→ **What you should do**: Please report each line of the data below that contains "BitVec".
━━━━━ Records to use ━━━━━
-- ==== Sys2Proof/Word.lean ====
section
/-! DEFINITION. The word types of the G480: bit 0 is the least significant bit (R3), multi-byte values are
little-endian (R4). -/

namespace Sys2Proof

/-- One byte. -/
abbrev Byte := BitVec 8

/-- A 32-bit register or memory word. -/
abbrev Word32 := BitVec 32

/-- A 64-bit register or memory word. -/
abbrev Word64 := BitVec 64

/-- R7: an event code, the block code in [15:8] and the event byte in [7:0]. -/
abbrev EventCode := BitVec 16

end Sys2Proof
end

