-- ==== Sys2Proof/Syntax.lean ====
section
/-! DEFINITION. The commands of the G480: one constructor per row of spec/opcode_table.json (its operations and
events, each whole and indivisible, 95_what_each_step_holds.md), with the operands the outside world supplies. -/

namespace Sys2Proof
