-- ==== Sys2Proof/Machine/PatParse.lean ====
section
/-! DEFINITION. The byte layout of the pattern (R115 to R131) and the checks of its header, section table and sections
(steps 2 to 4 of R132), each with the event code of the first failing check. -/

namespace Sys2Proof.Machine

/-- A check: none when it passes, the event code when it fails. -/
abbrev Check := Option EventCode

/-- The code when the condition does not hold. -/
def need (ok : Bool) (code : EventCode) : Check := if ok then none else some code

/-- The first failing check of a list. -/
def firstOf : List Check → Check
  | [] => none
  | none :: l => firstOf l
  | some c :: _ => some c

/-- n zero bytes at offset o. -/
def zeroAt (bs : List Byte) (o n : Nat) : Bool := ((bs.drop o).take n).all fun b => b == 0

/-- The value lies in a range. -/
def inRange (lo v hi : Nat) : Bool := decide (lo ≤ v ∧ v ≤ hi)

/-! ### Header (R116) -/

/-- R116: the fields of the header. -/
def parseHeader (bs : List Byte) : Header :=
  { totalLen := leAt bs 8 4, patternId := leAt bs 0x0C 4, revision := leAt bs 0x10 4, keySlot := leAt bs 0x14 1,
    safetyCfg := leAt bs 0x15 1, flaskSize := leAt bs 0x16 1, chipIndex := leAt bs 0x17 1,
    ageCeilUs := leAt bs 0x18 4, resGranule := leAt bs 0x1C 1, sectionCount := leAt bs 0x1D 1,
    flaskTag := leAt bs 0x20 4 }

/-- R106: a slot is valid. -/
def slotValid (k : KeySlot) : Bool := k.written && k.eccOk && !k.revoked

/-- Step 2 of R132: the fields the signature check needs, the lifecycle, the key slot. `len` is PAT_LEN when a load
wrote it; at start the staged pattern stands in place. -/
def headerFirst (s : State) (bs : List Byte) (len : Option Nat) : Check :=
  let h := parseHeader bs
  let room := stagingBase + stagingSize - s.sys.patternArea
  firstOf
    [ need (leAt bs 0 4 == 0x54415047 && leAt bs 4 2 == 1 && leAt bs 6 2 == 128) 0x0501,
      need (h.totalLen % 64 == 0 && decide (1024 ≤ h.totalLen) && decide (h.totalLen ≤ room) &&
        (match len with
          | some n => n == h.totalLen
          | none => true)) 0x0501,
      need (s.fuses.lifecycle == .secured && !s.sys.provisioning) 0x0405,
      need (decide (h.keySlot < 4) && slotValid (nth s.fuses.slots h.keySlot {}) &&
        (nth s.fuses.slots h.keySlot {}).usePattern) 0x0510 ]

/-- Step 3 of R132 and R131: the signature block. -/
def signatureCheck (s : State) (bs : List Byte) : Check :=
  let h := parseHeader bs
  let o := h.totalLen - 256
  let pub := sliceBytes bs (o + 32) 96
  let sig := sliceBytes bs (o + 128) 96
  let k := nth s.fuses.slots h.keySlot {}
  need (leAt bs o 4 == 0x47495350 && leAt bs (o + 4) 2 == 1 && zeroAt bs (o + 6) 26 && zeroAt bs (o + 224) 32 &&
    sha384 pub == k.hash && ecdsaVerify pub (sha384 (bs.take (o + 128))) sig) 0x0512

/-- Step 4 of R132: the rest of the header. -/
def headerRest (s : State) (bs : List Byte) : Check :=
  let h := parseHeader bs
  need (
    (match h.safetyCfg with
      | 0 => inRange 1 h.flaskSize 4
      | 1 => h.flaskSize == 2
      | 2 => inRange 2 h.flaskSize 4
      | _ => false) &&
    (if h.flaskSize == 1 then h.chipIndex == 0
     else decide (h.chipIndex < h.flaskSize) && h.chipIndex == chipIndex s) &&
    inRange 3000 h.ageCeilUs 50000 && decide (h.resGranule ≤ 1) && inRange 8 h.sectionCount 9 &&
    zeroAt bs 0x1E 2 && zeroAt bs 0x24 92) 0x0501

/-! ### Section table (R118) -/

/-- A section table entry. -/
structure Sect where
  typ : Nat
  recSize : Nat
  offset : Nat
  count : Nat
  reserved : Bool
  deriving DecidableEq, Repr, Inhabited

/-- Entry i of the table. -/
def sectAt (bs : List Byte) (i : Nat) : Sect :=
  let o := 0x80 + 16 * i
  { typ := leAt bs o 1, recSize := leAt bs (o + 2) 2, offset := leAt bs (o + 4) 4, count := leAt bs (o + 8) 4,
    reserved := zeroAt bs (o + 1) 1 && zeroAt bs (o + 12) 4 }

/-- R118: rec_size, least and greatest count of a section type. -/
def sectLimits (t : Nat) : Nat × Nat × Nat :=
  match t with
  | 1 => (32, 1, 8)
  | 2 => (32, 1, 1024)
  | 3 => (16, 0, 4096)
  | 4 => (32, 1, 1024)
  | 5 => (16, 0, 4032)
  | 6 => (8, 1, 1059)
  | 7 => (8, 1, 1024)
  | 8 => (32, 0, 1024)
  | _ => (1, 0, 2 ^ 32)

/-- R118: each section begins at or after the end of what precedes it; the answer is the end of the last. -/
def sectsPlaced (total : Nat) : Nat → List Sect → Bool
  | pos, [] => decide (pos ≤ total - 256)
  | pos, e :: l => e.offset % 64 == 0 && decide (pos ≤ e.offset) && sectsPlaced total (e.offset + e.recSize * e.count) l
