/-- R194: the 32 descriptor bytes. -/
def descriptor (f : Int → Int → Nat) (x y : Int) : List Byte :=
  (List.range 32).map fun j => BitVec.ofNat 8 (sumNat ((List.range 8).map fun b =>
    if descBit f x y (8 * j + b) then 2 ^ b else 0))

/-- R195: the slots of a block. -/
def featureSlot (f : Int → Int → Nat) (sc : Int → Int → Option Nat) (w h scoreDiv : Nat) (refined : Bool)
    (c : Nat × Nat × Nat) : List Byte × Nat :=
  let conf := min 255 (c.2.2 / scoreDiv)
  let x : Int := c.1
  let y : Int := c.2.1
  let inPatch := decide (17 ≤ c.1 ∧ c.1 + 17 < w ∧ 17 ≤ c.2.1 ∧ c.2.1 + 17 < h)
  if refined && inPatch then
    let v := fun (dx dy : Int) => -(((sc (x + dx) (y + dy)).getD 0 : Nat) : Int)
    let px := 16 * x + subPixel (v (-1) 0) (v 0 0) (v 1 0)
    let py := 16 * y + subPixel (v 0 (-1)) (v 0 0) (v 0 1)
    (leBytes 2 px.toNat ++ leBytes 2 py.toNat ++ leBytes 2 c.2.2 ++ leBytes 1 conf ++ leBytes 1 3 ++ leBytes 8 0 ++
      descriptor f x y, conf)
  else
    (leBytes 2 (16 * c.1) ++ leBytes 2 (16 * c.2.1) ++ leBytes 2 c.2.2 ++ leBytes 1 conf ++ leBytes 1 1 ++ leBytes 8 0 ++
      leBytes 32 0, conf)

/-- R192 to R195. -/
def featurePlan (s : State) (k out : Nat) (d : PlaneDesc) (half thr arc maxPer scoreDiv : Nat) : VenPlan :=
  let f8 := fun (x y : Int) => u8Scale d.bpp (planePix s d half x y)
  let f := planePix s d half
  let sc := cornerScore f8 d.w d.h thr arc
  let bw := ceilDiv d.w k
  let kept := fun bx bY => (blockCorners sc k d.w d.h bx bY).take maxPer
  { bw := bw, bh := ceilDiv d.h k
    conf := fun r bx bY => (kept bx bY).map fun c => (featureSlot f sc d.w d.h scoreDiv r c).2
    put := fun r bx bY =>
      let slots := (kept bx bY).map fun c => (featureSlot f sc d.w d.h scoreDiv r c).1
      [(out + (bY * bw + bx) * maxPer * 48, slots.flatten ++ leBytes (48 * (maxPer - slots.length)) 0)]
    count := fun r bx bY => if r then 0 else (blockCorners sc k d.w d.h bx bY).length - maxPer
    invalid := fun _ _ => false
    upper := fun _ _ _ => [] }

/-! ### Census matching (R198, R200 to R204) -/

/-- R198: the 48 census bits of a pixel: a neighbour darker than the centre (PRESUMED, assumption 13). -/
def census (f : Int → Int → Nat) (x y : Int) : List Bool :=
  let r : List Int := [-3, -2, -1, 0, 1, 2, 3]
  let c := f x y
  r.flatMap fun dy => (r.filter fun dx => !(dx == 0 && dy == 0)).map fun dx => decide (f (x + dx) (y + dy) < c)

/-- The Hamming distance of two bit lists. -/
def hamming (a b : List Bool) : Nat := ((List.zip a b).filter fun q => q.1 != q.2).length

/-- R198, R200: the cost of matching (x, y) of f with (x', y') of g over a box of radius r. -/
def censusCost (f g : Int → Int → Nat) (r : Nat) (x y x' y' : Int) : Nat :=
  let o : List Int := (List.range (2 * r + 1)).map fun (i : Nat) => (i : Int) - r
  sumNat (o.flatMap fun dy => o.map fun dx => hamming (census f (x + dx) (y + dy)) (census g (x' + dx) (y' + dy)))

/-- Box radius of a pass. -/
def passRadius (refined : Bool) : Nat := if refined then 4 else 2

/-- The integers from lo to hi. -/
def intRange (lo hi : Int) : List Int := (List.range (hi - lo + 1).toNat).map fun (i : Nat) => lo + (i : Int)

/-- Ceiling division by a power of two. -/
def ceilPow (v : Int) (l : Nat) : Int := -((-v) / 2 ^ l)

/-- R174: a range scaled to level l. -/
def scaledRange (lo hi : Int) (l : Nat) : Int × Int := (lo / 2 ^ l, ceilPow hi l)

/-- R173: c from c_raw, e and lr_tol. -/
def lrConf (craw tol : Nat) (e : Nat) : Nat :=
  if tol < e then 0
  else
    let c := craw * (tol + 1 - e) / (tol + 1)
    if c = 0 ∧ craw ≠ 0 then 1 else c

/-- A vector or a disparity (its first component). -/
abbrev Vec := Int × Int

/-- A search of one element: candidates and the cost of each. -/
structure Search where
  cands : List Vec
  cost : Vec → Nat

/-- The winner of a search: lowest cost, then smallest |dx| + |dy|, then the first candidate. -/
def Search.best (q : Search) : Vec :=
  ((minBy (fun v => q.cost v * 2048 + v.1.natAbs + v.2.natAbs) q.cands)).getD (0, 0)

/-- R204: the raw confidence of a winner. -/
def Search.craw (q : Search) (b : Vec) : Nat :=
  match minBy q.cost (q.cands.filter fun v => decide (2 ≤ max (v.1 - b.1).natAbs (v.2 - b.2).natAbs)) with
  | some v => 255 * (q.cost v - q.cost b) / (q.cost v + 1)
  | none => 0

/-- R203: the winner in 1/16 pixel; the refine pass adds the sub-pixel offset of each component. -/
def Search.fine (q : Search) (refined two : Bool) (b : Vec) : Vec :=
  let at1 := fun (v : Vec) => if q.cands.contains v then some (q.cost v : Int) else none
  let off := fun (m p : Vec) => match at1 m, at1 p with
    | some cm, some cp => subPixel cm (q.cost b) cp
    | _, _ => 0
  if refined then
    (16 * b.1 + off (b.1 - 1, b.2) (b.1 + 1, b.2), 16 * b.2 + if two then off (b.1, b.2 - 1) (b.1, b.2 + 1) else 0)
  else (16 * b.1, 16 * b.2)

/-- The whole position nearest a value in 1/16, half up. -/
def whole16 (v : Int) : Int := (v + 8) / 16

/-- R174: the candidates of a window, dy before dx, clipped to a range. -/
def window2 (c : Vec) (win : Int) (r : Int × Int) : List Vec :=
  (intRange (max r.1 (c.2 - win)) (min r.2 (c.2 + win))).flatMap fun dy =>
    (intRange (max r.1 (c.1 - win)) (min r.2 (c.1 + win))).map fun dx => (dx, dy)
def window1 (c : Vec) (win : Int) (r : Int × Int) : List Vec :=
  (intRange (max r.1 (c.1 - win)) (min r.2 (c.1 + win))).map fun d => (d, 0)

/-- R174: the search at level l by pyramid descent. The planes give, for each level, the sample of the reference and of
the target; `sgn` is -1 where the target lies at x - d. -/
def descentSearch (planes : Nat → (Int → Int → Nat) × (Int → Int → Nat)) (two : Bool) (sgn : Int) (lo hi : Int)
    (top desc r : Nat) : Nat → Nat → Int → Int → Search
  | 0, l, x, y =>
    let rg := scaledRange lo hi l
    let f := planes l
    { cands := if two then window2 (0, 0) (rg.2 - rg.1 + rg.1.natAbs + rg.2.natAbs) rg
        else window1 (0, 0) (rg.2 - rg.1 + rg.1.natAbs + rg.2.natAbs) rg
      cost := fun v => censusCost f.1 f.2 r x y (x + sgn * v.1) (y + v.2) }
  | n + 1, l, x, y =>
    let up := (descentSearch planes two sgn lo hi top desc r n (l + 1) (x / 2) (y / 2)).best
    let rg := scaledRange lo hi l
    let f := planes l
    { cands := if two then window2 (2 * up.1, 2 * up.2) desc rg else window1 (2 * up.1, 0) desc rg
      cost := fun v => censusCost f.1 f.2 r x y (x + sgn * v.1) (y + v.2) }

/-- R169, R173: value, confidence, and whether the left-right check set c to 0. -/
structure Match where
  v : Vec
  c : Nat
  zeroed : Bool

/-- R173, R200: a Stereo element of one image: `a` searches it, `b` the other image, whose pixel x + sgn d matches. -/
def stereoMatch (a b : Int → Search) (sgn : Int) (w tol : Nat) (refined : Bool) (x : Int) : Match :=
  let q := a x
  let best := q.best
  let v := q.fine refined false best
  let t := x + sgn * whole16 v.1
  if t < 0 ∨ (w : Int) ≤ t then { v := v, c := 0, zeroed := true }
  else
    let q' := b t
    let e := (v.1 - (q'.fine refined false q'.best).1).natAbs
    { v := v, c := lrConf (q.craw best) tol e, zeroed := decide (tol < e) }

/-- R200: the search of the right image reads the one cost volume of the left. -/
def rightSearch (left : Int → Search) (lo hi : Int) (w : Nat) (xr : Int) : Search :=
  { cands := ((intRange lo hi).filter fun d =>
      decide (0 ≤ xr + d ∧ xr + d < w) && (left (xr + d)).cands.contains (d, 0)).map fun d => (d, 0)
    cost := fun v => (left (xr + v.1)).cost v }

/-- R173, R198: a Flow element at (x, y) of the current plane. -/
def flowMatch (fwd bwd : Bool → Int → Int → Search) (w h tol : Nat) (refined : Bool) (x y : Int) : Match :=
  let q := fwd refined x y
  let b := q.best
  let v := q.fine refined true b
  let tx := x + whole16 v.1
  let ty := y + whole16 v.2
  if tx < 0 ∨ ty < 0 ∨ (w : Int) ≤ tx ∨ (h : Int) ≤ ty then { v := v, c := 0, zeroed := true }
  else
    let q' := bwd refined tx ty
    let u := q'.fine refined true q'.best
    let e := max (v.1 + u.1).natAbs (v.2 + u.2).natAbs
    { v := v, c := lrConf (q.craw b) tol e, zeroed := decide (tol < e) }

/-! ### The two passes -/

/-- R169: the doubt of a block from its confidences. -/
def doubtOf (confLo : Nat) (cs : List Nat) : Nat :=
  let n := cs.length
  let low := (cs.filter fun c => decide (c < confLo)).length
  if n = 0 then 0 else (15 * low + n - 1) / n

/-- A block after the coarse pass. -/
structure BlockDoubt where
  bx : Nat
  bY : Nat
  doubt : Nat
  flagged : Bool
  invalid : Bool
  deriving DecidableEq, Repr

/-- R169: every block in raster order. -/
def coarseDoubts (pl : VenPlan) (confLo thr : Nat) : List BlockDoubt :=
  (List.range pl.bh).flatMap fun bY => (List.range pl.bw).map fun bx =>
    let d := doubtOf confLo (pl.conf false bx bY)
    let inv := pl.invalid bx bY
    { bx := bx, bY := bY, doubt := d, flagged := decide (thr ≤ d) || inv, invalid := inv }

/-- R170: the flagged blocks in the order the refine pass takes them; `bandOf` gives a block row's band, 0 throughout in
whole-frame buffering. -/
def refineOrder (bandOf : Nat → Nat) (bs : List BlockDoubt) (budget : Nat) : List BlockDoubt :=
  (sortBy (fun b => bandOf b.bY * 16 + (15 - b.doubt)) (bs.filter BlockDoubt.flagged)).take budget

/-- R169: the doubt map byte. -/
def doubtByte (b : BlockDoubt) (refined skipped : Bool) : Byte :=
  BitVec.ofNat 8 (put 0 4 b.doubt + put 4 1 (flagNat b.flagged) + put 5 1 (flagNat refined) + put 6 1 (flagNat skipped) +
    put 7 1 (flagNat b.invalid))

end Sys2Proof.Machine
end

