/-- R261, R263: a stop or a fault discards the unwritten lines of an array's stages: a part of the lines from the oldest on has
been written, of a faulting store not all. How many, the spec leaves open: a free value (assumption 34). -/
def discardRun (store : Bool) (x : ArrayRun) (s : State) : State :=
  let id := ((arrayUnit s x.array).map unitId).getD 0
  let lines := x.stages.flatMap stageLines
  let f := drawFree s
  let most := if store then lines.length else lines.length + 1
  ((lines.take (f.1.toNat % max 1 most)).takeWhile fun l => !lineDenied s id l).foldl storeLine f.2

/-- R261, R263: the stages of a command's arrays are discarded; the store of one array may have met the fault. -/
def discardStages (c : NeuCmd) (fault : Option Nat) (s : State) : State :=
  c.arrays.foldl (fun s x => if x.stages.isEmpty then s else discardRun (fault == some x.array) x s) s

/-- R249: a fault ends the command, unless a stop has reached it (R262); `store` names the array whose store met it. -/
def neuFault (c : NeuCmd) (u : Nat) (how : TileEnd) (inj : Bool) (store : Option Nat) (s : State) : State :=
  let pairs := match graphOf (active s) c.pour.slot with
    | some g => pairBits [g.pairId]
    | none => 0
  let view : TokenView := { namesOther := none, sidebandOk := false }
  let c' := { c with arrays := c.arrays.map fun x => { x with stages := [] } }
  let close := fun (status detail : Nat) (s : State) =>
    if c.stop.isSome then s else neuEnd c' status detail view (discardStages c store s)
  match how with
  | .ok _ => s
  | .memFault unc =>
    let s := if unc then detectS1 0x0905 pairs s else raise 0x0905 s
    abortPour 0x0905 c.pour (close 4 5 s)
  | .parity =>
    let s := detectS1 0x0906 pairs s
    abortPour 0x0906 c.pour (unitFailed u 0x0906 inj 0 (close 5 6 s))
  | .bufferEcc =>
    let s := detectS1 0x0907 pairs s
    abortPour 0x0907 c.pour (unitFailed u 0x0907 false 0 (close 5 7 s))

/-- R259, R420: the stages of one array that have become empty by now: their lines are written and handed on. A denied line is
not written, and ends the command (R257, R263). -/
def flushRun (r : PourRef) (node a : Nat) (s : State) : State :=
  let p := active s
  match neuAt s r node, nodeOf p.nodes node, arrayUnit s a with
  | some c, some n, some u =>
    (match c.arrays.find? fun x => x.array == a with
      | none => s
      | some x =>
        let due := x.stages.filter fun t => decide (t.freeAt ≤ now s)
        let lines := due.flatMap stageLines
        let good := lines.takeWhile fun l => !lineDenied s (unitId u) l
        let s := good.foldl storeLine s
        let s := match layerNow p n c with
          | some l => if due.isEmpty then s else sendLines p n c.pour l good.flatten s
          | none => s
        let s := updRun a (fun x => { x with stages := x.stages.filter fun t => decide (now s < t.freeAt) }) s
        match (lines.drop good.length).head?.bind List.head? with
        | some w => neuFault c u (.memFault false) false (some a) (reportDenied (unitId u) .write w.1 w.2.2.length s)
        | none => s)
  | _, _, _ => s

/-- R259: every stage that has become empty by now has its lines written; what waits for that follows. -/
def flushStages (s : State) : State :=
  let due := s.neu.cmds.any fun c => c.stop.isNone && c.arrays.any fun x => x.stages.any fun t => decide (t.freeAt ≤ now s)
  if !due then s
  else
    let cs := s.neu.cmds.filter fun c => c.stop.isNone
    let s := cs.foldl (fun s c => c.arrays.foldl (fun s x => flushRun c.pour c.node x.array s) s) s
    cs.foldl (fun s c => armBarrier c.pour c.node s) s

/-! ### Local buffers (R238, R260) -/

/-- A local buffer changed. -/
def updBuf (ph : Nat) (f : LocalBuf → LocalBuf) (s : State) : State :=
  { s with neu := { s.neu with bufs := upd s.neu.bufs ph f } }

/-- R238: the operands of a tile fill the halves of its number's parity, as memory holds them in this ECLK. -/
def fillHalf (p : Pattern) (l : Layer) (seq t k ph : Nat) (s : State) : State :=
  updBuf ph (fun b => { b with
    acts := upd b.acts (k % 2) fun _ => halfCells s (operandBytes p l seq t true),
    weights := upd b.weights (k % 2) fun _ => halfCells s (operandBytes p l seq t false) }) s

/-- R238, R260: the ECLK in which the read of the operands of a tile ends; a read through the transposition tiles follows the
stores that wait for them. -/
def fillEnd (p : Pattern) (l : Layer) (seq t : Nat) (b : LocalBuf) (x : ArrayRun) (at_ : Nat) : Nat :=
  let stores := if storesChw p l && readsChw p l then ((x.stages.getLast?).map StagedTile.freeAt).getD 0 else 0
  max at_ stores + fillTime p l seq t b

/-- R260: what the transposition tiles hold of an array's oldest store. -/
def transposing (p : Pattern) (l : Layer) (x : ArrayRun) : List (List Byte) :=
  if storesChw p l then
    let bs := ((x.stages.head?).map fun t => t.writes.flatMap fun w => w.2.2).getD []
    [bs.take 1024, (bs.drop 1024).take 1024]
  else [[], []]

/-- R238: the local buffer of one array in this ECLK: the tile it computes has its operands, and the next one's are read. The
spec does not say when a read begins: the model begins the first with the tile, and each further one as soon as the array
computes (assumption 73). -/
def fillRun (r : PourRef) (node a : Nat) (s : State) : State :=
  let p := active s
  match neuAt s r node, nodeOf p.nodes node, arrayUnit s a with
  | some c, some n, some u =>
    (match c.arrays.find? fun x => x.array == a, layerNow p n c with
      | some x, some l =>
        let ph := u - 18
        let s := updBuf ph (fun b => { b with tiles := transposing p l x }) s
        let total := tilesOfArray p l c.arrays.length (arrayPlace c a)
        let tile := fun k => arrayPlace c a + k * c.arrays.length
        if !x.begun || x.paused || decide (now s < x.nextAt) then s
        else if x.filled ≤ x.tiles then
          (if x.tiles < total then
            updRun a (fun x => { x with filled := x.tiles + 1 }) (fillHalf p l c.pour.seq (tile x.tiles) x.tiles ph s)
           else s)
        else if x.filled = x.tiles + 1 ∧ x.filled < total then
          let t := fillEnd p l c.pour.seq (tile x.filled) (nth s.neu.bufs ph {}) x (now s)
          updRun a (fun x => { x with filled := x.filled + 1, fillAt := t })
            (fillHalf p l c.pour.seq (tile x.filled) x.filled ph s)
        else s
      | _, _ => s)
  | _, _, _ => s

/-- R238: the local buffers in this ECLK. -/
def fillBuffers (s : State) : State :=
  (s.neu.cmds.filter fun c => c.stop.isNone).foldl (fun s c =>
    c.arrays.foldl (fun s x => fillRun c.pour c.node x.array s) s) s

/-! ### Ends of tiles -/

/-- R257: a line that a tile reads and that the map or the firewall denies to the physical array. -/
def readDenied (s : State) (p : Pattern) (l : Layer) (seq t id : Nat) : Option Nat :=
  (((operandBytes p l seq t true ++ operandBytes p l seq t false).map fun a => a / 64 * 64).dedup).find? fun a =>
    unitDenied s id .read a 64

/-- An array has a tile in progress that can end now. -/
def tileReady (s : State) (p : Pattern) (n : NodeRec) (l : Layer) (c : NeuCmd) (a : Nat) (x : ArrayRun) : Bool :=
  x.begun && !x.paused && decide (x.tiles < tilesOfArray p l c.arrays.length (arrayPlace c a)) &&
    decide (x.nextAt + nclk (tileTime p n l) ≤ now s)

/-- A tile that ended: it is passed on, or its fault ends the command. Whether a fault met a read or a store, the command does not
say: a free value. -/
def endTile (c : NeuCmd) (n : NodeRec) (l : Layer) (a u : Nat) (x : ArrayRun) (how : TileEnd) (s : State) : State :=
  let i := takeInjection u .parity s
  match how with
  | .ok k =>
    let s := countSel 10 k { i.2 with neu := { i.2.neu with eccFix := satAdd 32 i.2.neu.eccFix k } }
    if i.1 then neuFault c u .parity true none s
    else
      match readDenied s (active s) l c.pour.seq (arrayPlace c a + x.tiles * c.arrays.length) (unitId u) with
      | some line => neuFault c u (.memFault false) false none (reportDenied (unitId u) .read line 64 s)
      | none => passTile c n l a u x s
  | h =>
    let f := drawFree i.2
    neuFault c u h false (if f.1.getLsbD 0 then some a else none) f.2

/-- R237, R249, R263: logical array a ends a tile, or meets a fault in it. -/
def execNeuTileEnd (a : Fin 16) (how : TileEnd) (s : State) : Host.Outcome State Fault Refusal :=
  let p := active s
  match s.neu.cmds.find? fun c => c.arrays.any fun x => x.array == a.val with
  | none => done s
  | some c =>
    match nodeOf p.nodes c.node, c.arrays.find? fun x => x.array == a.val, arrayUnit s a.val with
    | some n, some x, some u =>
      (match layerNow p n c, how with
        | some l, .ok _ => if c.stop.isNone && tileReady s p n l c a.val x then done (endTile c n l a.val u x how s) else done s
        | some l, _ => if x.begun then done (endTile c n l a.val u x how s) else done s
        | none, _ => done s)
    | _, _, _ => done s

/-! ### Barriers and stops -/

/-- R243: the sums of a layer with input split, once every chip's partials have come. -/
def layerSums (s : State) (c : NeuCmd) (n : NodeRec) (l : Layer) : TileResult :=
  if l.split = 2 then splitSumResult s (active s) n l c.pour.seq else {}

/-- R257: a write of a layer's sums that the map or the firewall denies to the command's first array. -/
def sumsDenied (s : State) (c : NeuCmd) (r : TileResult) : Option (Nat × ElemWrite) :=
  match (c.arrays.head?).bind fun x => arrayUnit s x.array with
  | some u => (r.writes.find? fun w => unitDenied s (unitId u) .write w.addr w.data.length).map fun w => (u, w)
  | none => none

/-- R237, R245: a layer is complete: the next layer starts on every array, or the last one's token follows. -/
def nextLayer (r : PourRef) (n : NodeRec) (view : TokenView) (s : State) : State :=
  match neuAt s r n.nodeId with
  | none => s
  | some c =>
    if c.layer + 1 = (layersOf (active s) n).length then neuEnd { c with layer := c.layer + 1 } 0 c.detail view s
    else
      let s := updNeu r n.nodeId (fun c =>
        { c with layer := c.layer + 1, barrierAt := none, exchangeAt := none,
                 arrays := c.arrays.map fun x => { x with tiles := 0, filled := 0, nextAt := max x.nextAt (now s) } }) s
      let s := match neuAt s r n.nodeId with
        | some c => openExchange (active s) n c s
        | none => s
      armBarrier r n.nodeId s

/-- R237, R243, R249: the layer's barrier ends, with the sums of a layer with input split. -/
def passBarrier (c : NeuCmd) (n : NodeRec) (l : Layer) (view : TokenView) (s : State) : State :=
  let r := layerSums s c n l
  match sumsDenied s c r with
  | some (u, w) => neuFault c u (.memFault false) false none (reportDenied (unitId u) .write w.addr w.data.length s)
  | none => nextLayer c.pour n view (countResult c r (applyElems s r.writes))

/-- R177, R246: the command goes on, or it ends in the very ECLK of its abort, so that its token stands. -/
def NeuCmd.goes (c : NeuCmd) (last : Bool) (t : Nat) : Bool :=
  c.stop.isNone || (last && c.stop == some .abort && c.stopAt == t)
━━━━━
→ **Task response**:
abbrev Byte := BitVec 8
abbrev Word32 := BitVec 32
abbrev Word64 := BitVec 64
abbrev EventCode := BitVec 16
  (List.range 32).map fun j => BitVec.ofNat 8 (sumNat ((List.range 8).map fun b =>
  BitVec.ofNat 8 (put 0 4 b.doubt + put 4 1 (flagNat b.flagged) + put 5 1 (flagNat refined) + put 6 1 (flagNat skipped) +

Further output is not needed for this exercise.